A specialized lexical analysator generator for wikitext

Hi,

(Sorry for the multiple posts, but I seem to have a problem with my mail client.)

From my experiments with an Antlr based parser, I am personally
convinced that it is possible to write a formal parser for Mediawiki
syntax that is sufficiently compatible with the original to be used as
a replacement.  But it is, however, questionable whether using Antlr
is the best option for implementing such a parser.  It has several
drawbacks: It is hard to follow the code in the lexical analyser.  The
algorithm used by Antlr doesn't match the requirements for wikitext
very well.  I would guess that my implementation contains many errors
where the lexer will fail to accept the input.  Since Antlr is not
designed for languages where everything is valid input, it is very
hard to find these errors by inspecting the code.  Also an an
external tool for generating semantic predicates is necessary so the
description of the lexical rules are divided into two separate parts.
Furthermore, for a recursive descendent algorithm is not the fastest
options when it comes to parsing.  If the token stream is sufficiently
refined a LALR parser can be used instead.

I believe that it is always possible to transform a wikitext to a
token stream that can be easily parsed.  Thus, I would propose writing
a specialized lexical analyser generator that is suitable for
generating a lexer that does precisely this.

As a consequence, the wikitext specification would be more compact; it
would be easier to maintain for multiple target languages and the
resulting parser would be smaller and faster than an Antlr generated
one.  The grammar over the resulting token stream will be context free
and parsable with any standard parsing algorithm.

Here are my preliminary thoughts on the requirement of the lexer
generator:

1. The input to the lexer generator is a table of tokens where the
   properties of each token is described.

2. The output from the lexer generator is a sequence of tokens.  Each
   token may be associated with a string and a vector of attributes.

3. Suitable pattern matching algorithm.

   There should be four basic classes of characters:

   1. New line characters

   2. Special characters (that needs escaping)

   3. Ordinary characters

   4. Ignored characters

   If no token production rule matches, the characters should just be
   lumped together into tokens of longest sequence of characters of
   the same class.

   A bonus objective is to make these character classes runtime
   configurable, since the set of special characters differs for
   different applications.

   A token production rule consists of a simple regular pattern that
   is used for preliminary matching of a candidate production rule.
   The matched text can in a second step be matched by a PCRE or
   otherwise processed to finally decide whether to accept the
   production or not.

4. Toggling token productions depending on context.

   The context is effectively defined by the set of enabled token
   productions, which means there are a very large number of different
   contexts.

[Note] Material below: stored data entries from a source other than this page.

-- ==== Sys2Proof/Machine/Core.lean ====
section
/-! DEFINITION. The machine as the host's interface takes it. -/

def Sys2Proof.core : Host.Core :=
  { State := Sys2Proof.Machine.State
    Fault := Sys2Proof.Machine.Fault
    Refusal := Sys2Proof.Machine.Refusal
    step := Sys2Proof.Machine.step
    reset := Sys2Proof.Machine.State.reset }
end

Therefore we need a more dynamic context mechanism than
   what are supported by tools like flex and javacc.  We need a
   mechanism where individual token productions can be dynamically
   disabled and enabled.

5. Late token determination.

   The semantic meaning of a sequence of apostrophes cannot be
   resolved until the end of a text line.  The most efficient method
   to handle this special case is to produce a set of pseudo tokens
   that can be resolved into specific tokens when reaching the end of
   line.  No lookahead would be required for this.

   In my previous implementation I solved apostrophe parsing by parser
   lookahead, which is costly.  This mechanism alone seemed to account
   for about 30% of the execution time of the parser.

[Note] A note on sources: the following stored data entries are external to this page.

/-! ## Sparse arrays -/

@[simp] theorem assocGet_set_self {α : Type} (d : α) (a : Assoc α) (i : Nat) (v : α) : assocGet d (assocSet a i v) i = v := by
  induction a with
  | nil => simp [assocSet, assocGet]
  | cons p t ih =>
    obtain ⟨k, w⟩ := p
    simp only [assocSet]
    split
    · simp [assocGet]
    · split
      · simp [assocGet]
      · simp [assocGet, *]

theorem assocGet_set_other {α : Type} (d : α) (a : Assoc α) (i j : Nat) (v : α) (h : i ≠ j) :
    assocGet d (assocSet a i v) j = assocGet d a j := by
  induction a with
  | nil => simp [assocSet, assocGet, h]
  | cons p t ih =>
    obtain ⟨k, w⟩ := p
    simp only [assocSet]
    split
    · next hk => subst hk; simp [assocGet, h]
    · split
      · simp [assocGet, h]
      · simp [assocGet, ih]

/-! ## Reading a unit back -/

@[simp] theorem State.tile_setTile (s : State) (t : Nat) (x : Tile) : (s.setTile t x).tile t = x := by simp [State.tile]
@[simp] theorem State.cluster_setCluster (s : State) (c : Nat) (x : Cluster) : (s.setCluster c x).cluster c = x := by
  simp [State.cluster]
@[simp] theorem State.domain_setDomain (s : State) (d : Nat) (x : Domain) : (s.setDomain d x).domain d = x := by
  simp [State.domain]
@[simp] theorem State.ctx_setCtx (s : State) (c : Nat) (x : Ctx) : (s.setCtx c x).ctx c = x := by simp [State.ctx]
@[simp] theorem State.queue_setQueue (s : State) (q : Nat) (x : Queue) : (s.setQueue q x).queue q = x := by simp [State.queue]
@[simp] theorem State.task_setTask (s : State) (c k : Nat) (x : Task) : (s.setTask c k x).task c k = x := by
  simp [State.setTask, State.setCore, State.task]

theorem State.tile_setTile_other (s : State) (t u : Nat) (x : Tile) (h : t ≠ u) : (s.setTile t x).tile u = s.tile u := by
  simp [State.tile, assocGet_set_other _ _ _ _ _ h]
theorem State.cluster_setCluster_other (s : State) (c d : Nat) (x : Cluster) (h : c ≠ d) :
    (s.setCluster c x).cluster d = s.cluster d := by
  simp [State.cluster, assocGet_set_other _ _ _ _ _ h]
theorem State.ctx_setCtx_other (s : State) (c d : Nat) (x : Ctx) (h : c ≠ d) : (s.setCtx c x).ctx d = s.ctx d := by
  simp [State.ctx, assocGet_set_other _ _ _ _ _ h]
theorem State.queue_setQueue_other (s : State) (c d : Nat) (x : Queue) (h : c ≠ d) : (s.setQueue c x).queue d = s.queue d := by
  simp [State.queue, assocGet_set_other _ _ _ _ _ h]
theorem State.task_setTask_other (s : State) (c k j : Nat) (x : Task) (h : k ≠ j) : (s.setTask c k x).task c j = s.task c j := by
  simp [State.setTask, State.setCore, State.task, assocGet_set_other _ _ _ _ _ h]
theorem State.task_setTask_cluster (s : State) (c d k j : Nat) (x : Task) (h : c ≠ d) : (s.setTask c k x).task d j = s.task d j := by
  simp [State.setTask, State.setCore, State.task, State.cluster_setCluster_other _ _ _ _ h]

@[simp] theorem State.tile_setTask (s : State) (c k t : Nat) (x : Task) : (s.setTask c k x).tile t = s.tile t := rfl
@[simp] theorem State.ctx_setTask (s : State) (c k d : Nat) (x : Task) : (s.setTask c k x).ctx d = s.ctx d := rfl
@[simp] theorem State.tile_setCtx (s : State) (c t : Nat) (x : Ctx) : (s.setCtx c x).tile t = s.tile t := rfl
@[simp] theorem State.cluster_setCtx (s : State) (c d : Nat) (x : Ctx) : (s.setCtx c x).cluster d = s.cluster d := rfl
@[simp] theorem State.cluster_setTile (s : State) (t d : Nat) (x : Tile) : (s.setTile t x).cluster d = s.cluster d := rfl
@[simp] theorem State.ctx_setTile (s : State) (t d : Nat) (x : Tile) : (s.setTile t x).ctx d = s.ctx d := rfl
@[simp] theorem State.queue_setTile (s : State) (t d : Nat) (x : Tile) : (s.setTile t x).queue d = s.queue d := rfl
@[simp] theorem State.task_setTile (s : State) (t c k : Nat) (x : Tile) : (s.setTile t x).task c k = s.task c k := rfl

   Furthermore, a token representing the start of an internal link can
   be further resolved into a "red link" or "blue link" at the end of
   the lexical analysis.

6. Speculative execution.

   Lookahead is problematic for context sensitive analysis.  Instead
   we use speculative execution.  Thus, there must be a mechanism to
   save and restore the full state of the analysis, as well as the
   state of input and output streams.

7. Simple action language

   Only a few operations needs to be supported in the actions.  To
   simplify code generation for multiple languages, it is a good idea
   to define a simple language for the actions that is independent of
   target language to avoid having to maintain the actions per target
   language.

8. Multilingual code generation

   It is desirable to support at least PHP, Javascript and C.

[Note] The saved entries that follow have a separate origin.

-- ==== Sys2Proof/Laws/PerInstr.lean ====
section
/-! SUPPORT. Decoding and encoding agree, constructor by constructor: the family EncodeDecode. -/

namespace Sys2Proof.Laws

/-! ## Fields of appended words -/

theorem extract_append_high {a b : Nat} (x : BitVec a) (y : BitVec b) (s n : Nat) :
    (x ++ y).extractLsb' (s + b) n = x.extractLsb' s n := by
  ext i h
  simp only [BitVec.getElem_extractLsb', BitVec.getLsbD_append]
  rw [if_neg (by omega)]
  congr 1; omega

theorem extract_append_low {a b : Nat} (x : BitVec a) (y : BitVec b) : (x ++ y).extractLsb' 0 b = y := by
  ext i h
  simp [BitVec.getLsbD_append, h]

theorem extract_all {a : Nat} (x : BitVec a) : x.extractLsb' 0 a = x := by
  ext i h
  simp

/-! ## Slot words -/

theorem unpack_packD (op : Nat) (w : DWord) : unpackD (packD op w) = w := by
  cases w
  simp only [unpackD, packD, DWord.mk.injEq]
  exact ⟨by exact (extract_append_high _ _ 33 5).trans <| (extract_append_high _ _ 15 5).trans <| (extract_append_high _ _ 14 5).trans <| (extract_append_high _ _ 12 5).trans <| (extract_append_high _ _ 8 5).trans <| (extract_append_high _ _ 7 5).trans <| (extract_append_high _ _ 5 5).trans <| (extract_append_high _ _ 3 5).trans <| (extract_append_high _ _ 0 5).trans <| extract_append_low _ _,
    by exact (extract_append_high _ _ 30 3).trans <| (extract_append_high _ _ 12 3).trans <| (extract_append_high _ _ 11 3).trans <| (extract_append_high _ _ 9 3).trans <| (extract_append_high _ _ 5 3).trans <| (extract_append_high _ _ 4 3).trans <| (extract_append_high _ _ 2 3).trans <| (extract_append_high _ _ 0 3).trans <| extract_append_low _ _,
    by exact (extract_append_high _ _ 28 2).trans <| (extract_append_high _ _ 10 2).trans <| (extract_append_high _ _ 9 2).trans <| (extract_append_high _ _ 7 2).trans <| (extract_append_high _ _ 3 2).trans <| (extract_append_high _ _ 2 2).trans <| (extract_append_high _ _ 0 2).trans <| extract_append_low _ _,
    by exact (extract_append_high _ _ 26 2).trans <| (extract_append_high _ _ 8 2).trans <| (extract_append_high _ _ 7 2).trans <| (extract_append_high _ _ 5 2).trans <| (extract_append_high _ _ 1 2).trans <| (extract_append_high _ _ 0 2).trans <| extract_append_low _ _,
    by exact (extract_append_high _ _ 25 1).trans <| (extract_append_high _ _ 7 1).trans <| (extract_append_high _ _ 6 1).trans <| (extract_append_high _ _ 4 1).trans <| (extract_append_high _ _ 0 1).trans <| extract_append_low _ _,
    by exact (extract_append_high _ _ 21 4).trans <| (extract_append_high _ _ 3 4).trans <| (extract_append_high _ _ 2 4).trans <| (extract_append_high _ _ 0 4).trans <| extract_append_low _ _,
    by exact (extract_append_high _ _ 19 2).trans <| (extract_append_high _ _ 1 2).trans <| (extract_append_high _ _ 0 2).trans <| extract_append_low _ _,
    by exact (extract_append_high _ _ 18 1).trans <| (extract_append_high _ _ 0 1).trans <| extract_append_low _ _,
    by exact (extract_append_high _ _ 0 18).trans <| extract_append_low _ _,
    by exact extract_append_low _ _⟩

theorem op_packD (op : Nat) (h : op < 256) (w : DWord) : ((packD op w).extractLsb' 56 8).toNat = op := by
  have e : (packD op w).extractLsb' 56 8 = BitVec.ofNat 8 op := by
    exact (extract_append_high _ _ 38 8).trans <| (extract_append_high _ _ 20 8).trans <| (extract_append_high _ _ 19 8).trans <| (extract_append_high _ _ 17 8).trans <| (extract_append_high _ _ 13 8).trans <| (extract_append_high _ _ 12 8).trans <| (extract_append_high _ _ 10 8).trans <| (extract_append_high _ _ 8 8).trans <| (extract_append_high _ _ 5 8).trans <| (extract_append_high _ _ 0 8).trans <| extract_all _
  rw [e]
  exact Nat.mod_eq_of_lt h

theorem unpack_packM (op : Nat) (w : MWord) : unpackM (packM op w) = w := by
  cases w
  simp only [unpackM, packM, MWord.mk.injEq]
  exact ⟨by exact (extract_append_high _ _ 33 5).trans <| (extract_append_high _ _ 15 5).trans <| (extract_append_high _ _ 14 5).trans <| (extract_append_high _ _ 12 5).trans <| (extract_append_high _ _ 9 5).trans <| (extract_append_high _ _ 7 5).trans <| (extract_append_high _ _ 6 5).trans <| (extract_append_high _ _ 3 5).trans <| (extract_append_high _ _ 0 5).trans <| extract_append_low _ _,
    by exact (extract_append_high _ _ 30 3).trans <| (extract_append_high _ _ 12 3).trans <| (extract_append_high _ _ 11 3).trans <| (extract_append_high _ _ 9 3).trans <| (extract_append_high _ _ 6 3).trans <| (extract_append_high _ _ 4 3).trans <| (extract_append_high _ _ 3 3).trans <| (extract_append_high _ _ 0 3).trans <| extract_append_low _ _,
    by exact (extract_append_high _ _ 27 3).trans <| (extract_append_high _ _ 9 3).trans <| (extract_append_high _ _ 8 3).trans <| (extract_append_high _ _ 6 3).trans <| (extract_append_high _ _ 3 3).trans <| (extract_append_high _ _ 1 3).trans <| (extract_append_high _ _ 0 3).trans <| extract_append_low _ _,
    by exact (extract_append_high _ _ 26 1).trans <| (extract_append_high _ _ 8 1).trans <| (extract_append_high _ _ 7 1).trans <| (extract_append_high _ _ 5 1).trans <| (extract_append_high _ _ 2 1).trans <| (extract_append_high _ _ 0 1).trans <| extract_append_low _ _,
    by exact (extract_append_high _ _ 24 2).trans <| (extract_append_high _ _ 6 2).trans <| (extract_append_high _ _ 5 2).trans <| (extract_append_high _ _ 3 2).trans <| (extract_append_high _ _ 0 2).trans <| extract_append_low _ _,
    by exact (extract_append_high _ _ 21 3).trans <| (extract_append_high _ _ 3 3).trans <| (extract_append_high _ _ 2 3).trans <| (extract_append_high _ _ 0 3).trans <| extract_append_low _ _,
    by exact (extract_append_high _ _ 19 2).trans <| (extract_append_high _ _ 1 2).trans <| (extract_append_high _ _ 0 2).trans <| extract_append_low _ _,
    by exact (extract_append_high _ _ 18 1).trans <| (extract_append_high _ _ 0 1).trans <| extract_append_low _ _,
    by exact (extract_append_high _ _ 0 18).trans <| extract_append_low _ _,
    by exact extract_append_low _ _⟩

theorem op_packM (op : Nat) (h : op < 256) (w : MWord) : ((packM op w).extractLsb' 56 8).toNat = op := by
  have e : (packM op w).extractLsb' 56 8 = BitVec.ofNat 8 op := by
    exact (extract_append_high _ _ 38 8).trans <| (extract_append_high _ _ 20 8).trans <| (extract_append_high _ _ 19 8).trans <| (extract_append_high _ _ 17 8).trans <| (extract_append_high _ _ 14 8).trans <| (extract_append_high _ _ 12 8).trans <| (extract_append_high _ _ 11 8).trans <| (extract_append_high _ _ 8 8).trans <| (extract_append_high _ _ 5 8).trans <| (extract_append_high _ _ 0 8).trans <| extract_all _
  rw [e]
  exact Nat.mod_eq_of_lt h

theorem unpack_packE (op : Nat) (w : EWord) : unpackE (packE op w) = w := by
  cases w
  simp only [unpackE, packE, EWord.mk.injEq]
  exact ⟨by exact (extract_append_high _ _ 33 5).trans <| (extract_append_high _ _ 15 5).trans <| (extract_append_high _ _ 14 5).trans <| (extract_append_high _ _ 12 5).trans <| (extract_append_high _ _ 8 5).trans <| (extract_append_high _ _ 7 5).trans <| (extract_append_high _ _ 6 5).trans <| (extract_append_high _ _ 3 5).trans <| (extract_append_high _ _ 0 5).trans <| extract_append_low _ _,
    by exact (extract_append_high _ _ 30 3).trans <| (extract_append_high _ _ 12 3).trans <| (extract_append_high _ _ 11 3).trans <| (extract_append_high _ _ 9 3).trans <| (extract_append_high _ _ 5 3).trans <| (extract_append_high _ _ 4 3).trans <| (extract_append_high _ _ 3 3).trans <| (extract_append_high _ _ 0 3).trans <| extract_append_low _ _,
    by exact (extract_append_high _ _ 27 3).trans <| (extract_append_high _ _ 9 3).trans <| (extract_append_high _ _ 8 3).trans <| (extract_append_high _ _ 6 3).trans <| (extract_append_high _ _ 2 3).trans <| (extract_append_high _ _ 1 3).trans <| (extract_append_high _ _ 0 3).trans <| extract_append_low _ _,
    by exact (extract_append_high _ _ 26 1).trans <| (extract_append_high _ _ 8 1).trans <| (extract_append_high _ _ 7 1).trans <| (extract_append_high _ _ 5 1).trans <| (extract_append_high _ _ 1 1).trans <| (extract_append_high _ _ 0 1).trans <| extract_append_low _ _,
    by exact (extract_append_high _ _ 25 1).trans <| (extract_append_high _ _ 7 1).trans <| (extract_append_high _ _ 6 1).trans <| (extract_append_high _ _ 4 1).trans <| (extract_append_high _ _ 0 1).trans <| extract_append_low _ _,
    by exact (extract_append_high _ _ 21 4).trans <| (extract_append_high _ _ 3 4).trans <| (extract_append_high _ _ 2 4).trans <| (extract_append_high _ _ 0 4).trans <| extract_append_low _ _,
    by exact (extract_append_high _ _ 19 2).trans <| (extract_append_high _ _ 1 2).trans <| (extract_append_high _ _ 0 2).trans <| extract_append_low _ _,
    by exact (extract_append_high _ _ 18 1).trans <| (extract_append_high _ _ 0 1).trans <| extract_append_low _ _,
    by exact (extract_append_high _ _ 0 18).trans <| extract_append_low _ _,
    by exact extract_append_low _ _⟩

theorem op_packE (op : Nat) (h : op < 256) (w : EWord) : ((packE op w).extractLsb' 56 8).toNat = op := by
  have e : (packE op w).extractLsb' 56 8 = BitVec.ofNat 8 op := by
    exact (extract_append_high _ _ 38 8).trans <| (extract_append_high _ _ 20 8).trans <| (extract_append_high _ _ 19 8).trans <| (extract_append_high _ _ 17 8).trans <| (extract_append_high _ _ 13 8).trans <| (extract_append_high _ _ 12 8).trans <| (extract_append_high _ _ 11 8).trans <| (extract_append_high _ _ 8 8).trans <| (extract_append_high _ _ 5 8).trans <| (extract_append_high _ _ 0 8).trans <| extract_all _
  rw [e]
  exact Nat.mod_eq_of_lt h

/-- A packed word of an opcode decodes to what the opcode's row makes of its fields, where R33 accepts them. -/
theorem decode_packSlot (op : Nat) (h : op < 256) (f : SlotWord) (i : Instr)
    (hl : unpackSlot op (packSlot op f) = f) (hi : slotInstr op f = some i) (hok : f.ok op = true) :
    decodeFabric (packSlot op f) = .ok i := by
  have ho : ((packSlot op f).extractLsb' 56 8).toNat = op := by
    cases f
    · exact op_packD op h _
    · exact op_packM op h _
    · exact op_packE op h _
  simp only [decodeFabric, ho, hl, hi, hok, if_true]

/-- Decoding the encoding of an instruction gives it back: a slot word that R33 accepts, and a control-core word (a word
that stands for BAD_OP is no encoding). -/
def EncodeDecode.Statement (i : Instr) : Prop :=
  (i.wf = true → ∀ w, encodeFabric i = some w → decodeFabric w = .ok i) ∧
  (∀ w, encodeCore i = some w → i ≠ .badOp w → coreStep w = i)

theorem fabric_case (op : Nat) (h : op < 256) (f : SlotWord) (i : Instr) (hs : i.slotWord = some (op, f))
    (hl : unpackSlot op (packSlot op f) = f) (hi : slotInstr op f = some i) (hc : encodeCore i = none) :
    EncodeDecode.Statement i := by
  refine ⟨fun hw w he => ?_, fun w he => by simp [hc] at he⟩
  simp only [Instr.wf, hs] at hw
  simp only [encodeFabric, hs, Option.map_some, Option.some.injEq] at he
  rw [← he]
  exact decode_packSlot op h f i hl hi hw

theorem event_case (i : Instr) (hs : i.slotWord = none) (hc : encodeCore i = none) : EncodeDecode.Statement i :=
  ⟨fun _ w he => by simp [encodeFabric, hs] at he, fun w he => by simp [hc] at he⟩

theorem core_case (i : Instr) (w : BitVec 32) (hs : i.slotWord = none) (hc : encodeCore i = some w)
    (hi : coreInstr w = some i) : EncodeDecode.Statement i := by
  refine ⟨fun _ v he => by simp [encodeFabric, hs] at he, fun v he _ => ?_⟩
  rw [hc] at he
  cases he
  simp only [coreStep, decodeCore, hi]

/-! ## Fabric rows -/

theorem EncodeDecode.sink (w : DWord) : EncodeDecode.Statement (.sink w) :=
  fabric_case 0x00 (by decide) (.d w) _ rfl (congrArg SlotWord.d (unpack_packD _ w)) rfl rfl

theorem EncodeDecode.pass (w : DWord) : EncodeDecode.Statement (.pass w) :=
  fabric_case 0x01 (by decide) (.d w) _ rfl (congrArg SlotWord.d (unpack_packD _ w)) rfl rfl

theorem EncodeDecode.fanout (w : DWord) : EncodeDecode.Statement (.fanout w) :=
  fabric_case 0x02 (by decide) (.d w) _ rfl (congrArg SlotWord.d (unpack_packD _ w)) rfl rfl

theorem EncodeDecode.steer (w : DWord) : EncodeDecode.Statement (.steer w) :=
  fabric_case 0x03 (by decide) (.d w) _ rfl (congrArg SlotWord.d (unpack_packD _ w)) rfl rfl

theorem EncodeDecode.merge (w : DWord) : EncodeDecode.Statement (.merge w) :=
  fabric_case 0x04 (by decide) (.d w) _ rfl (congrArg SlotWord.d (unpack_packD _ w)) rfl rfl

theorem EncodeDecode.sync (w : DWord) : EncodeDecode.Statement (.sync w) :=
  fabric_case 0x05 (by decide) (.d w) _ rfl (congrArg SlotWord.d (unpack_packD _ w)) rfl rfl

theorem EncodeDecode.emit (w : DWord) : EncodeDecode.Statement (.emit w) :=
  fabric_case 0x06 (by decide) (.d w) _ rfl (congrArg SlotWord.d (unpack_packD _ w)) rfl rfl

theorem EncodeDecode.retag (w : DWord) : EncodeDecode.Statement (.retag w) :=
  fabric_case 0x07 (by decide) (.d w) _ rfl (congrArg SlotWord.d (unpack_packD _ w)) rfl rfl

theorem EncodeDecode.stick (w : DWord) : EncodeDecode.Statement (.stick w) :=
  fabric_case 0x08 (by decide) (.d w) _ rfl (congrArg SlotWord.d (unpack_packD _ w)) rfl rfl

theorem EncodeDecode.purge (w : DWord) : EncodeDecode.Statement (.purge w) :=
  fabric_case 0x09 (by decide) (.d w) _ rfl (congrArg SlotWord.d (unpack_packD _ w)) rfl rfl

theorem EncodeDecode.cancel (w : DWord) : EncodeDecode.Statement (.cancel w) :=
  fabric_case 0x0A (by decide) (.d w) _ rfl (congrArg SlotWord.d (unpack_packD _ w)) rfl rfl

theorem EncodeDecode.split (w : DWord) : EncodeDecode.Statement (.split w) :=
  fabric_case 0x0B (by decide) (.d w) _ rfl (congrArg SlotWord.d (unpack_packD _ w)) rfl rfl

theorem EncodeDecode.pack (w : DWord) : EncodeDecode.Statement (.pack w) :=
  fabric_case 0x0C (by decide) (.d w) _ rfl (congrArg SlotWord.d (unpack_packD _ w)) rfl rfl

theorem EncodeDecode.unpack (w : DWord) : EncodeDecode.Statement (.unpack w) :=
  fabric_case 0x0D (by decide) (.d w) _ rfl (congrArg SlotWord.d (unpack_packD _ w)) rfl rfl

theorem EncodeDecode.ctag (w : DWord) : EncodeDecode.Statement (.ctag w) :=
  fabric_case 0x0E (by decide) (.d w) _ rfl (congrArg SlotWord.d (unpack_packD _ w)) rfl rfl

theorem EncodeDecode.egress (w : DWord) : EncodeDecode.Statement (.egress w) :=
  fabric_case 0x0F (by decide) (.d w) _ rfl (congrArg SlotWord.d (unpack_packD _ w)) rfl rfl

theorem EncodeDecode.alloc (w : DWord) : EncodeDecode.Statement (.alloc w) :=
  fabric_case 0x10 (by decide) (.d w) _ rfl (congrArg SlotWord.d (unpack_packD _ w)) rfl rfl

theorem EncodeDecode.release (w : DWord) : EncodeDecode.Statement (.release w) :=
  fabric_case 0x11 (by decide) (.d w) _ rfl (congrArg SlotWord.d (unpack_packD _ w)) rfl rfl

theorem EncodeDecode.give (w : DWord) : EncodeDecode.Statement (.give w) :=
  fabric_case 0x12 (by decide) (.d w) _ rfl (congrArg SlotWord.d (unpack_packD _ w)) rfl rfl

theorem EncodeDecode.tld (w : DWord) : EncodeDecode.Statement (.tld w) :=
  fabric_case 0x13 (by decide) (.d w) _ rfl (congrArg SlotWord.d (unpack_packD _ w)) rfl rfl

theorem EncodeDecode.tst (w : DWord) : EncodeDecode.Statement (.tst w) :=
  fabric_case 0x14 (by decide) (.d w) _ rfl (congrArg SlotWord.d (unpack_packD _ w)) rfl rfl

The lexer generator will generate code that assumes that a runtime
environment that implements the following APIs exist in the target
languages:

// Input

public interface InputStream {
    InputStreamMark mark();
    void rewind(InputStreamMark mark);
    void advance(int characters);
    String getText(InputStreamMark mark);
    int getLine();
    int getColumn();
}

// Token management

enum TokenType { ... }

public interface TokenFactory {
    <T extends Token> T newToken(TokenType tokenType);
}

public interface Token {
    void setText(String text);
    String getText();
    void setPosition(int line, int column);
}

public interface AttributeToken extends Token {
    void setAttributes(AttributeList attributeList);
}

public interface HeadingToken extends AttributeToken {
    void setLevel(int level);
}

public interface LinkToken extends Token {
    void setLinkTarget(String linkTarget);
}

public interface InternalLinkToken extends LinkToken {
    void setLinkType(LinkType linkType);
    void setTargetURL(String url);
}

public interface TagToken extends AttributeToken {
    void setTagName(String name);
}

// Output token stream

public interface TokenStream {
    void put(Token token);
    TokenStreamMark mark();
    Token takeBack();
    void discard(TokenStreamMark mark);
}

// Application interaction

public interface Application {
    boolean isValidLink(String text);
    boolean isValidURL(String text);
    boolean linkPrefixesEnabled();
    Set<String> getURLProtocols();
    Set<String> getBlockTags();
    Set<String> getInlineTags();
    void resolveLinks(Set<InternalLinkToken> linkTokens);
}

_______________________________________________
Wikitext-l mailing list
Wikitext-l <at> lists.wikimedia.org
https://lists.wikimedia.org/mailman/listinfo/wikitext-l
Andreas Jonsson | 26 Jan 10:28 2011
Picon

A specialized lexer generator for wikitext

(Starting a paragraph with the words "From my" for some reason
seems to be a problem for my email client.  Sorry about that.)

Hi,

My experiments with an Antlr based parser have led me to believe
it is possible to write a formal parser for Mediawiki
syntax that is sufficiently compatible with the original to be used as
a replacement.  But it is, however, questionable whether using Antlr
is the best option for implementing such a parser.  It has several
drawbacks: It is hard to follow the code in the lexical analyser.  The
algorithm used by Antlr doesn't match the requirements for wikitext
very well.  I would guess that my implementation contains many errors
where the lexer will fail to accept the input.  Since Antlr is not
designed for languages where everything is valid input, it is very
hard to find these errors by inspecting the code.  Also an an
external tool for generating semantic predicates is necessary so the
description of the lexical rules are divided into two separate parts.
Furthermore, for a recursive descendent algorithm is not the fastest
options when it comes to parsing.  If the token stream is sufficiently
refined a LALR parser can be used instead.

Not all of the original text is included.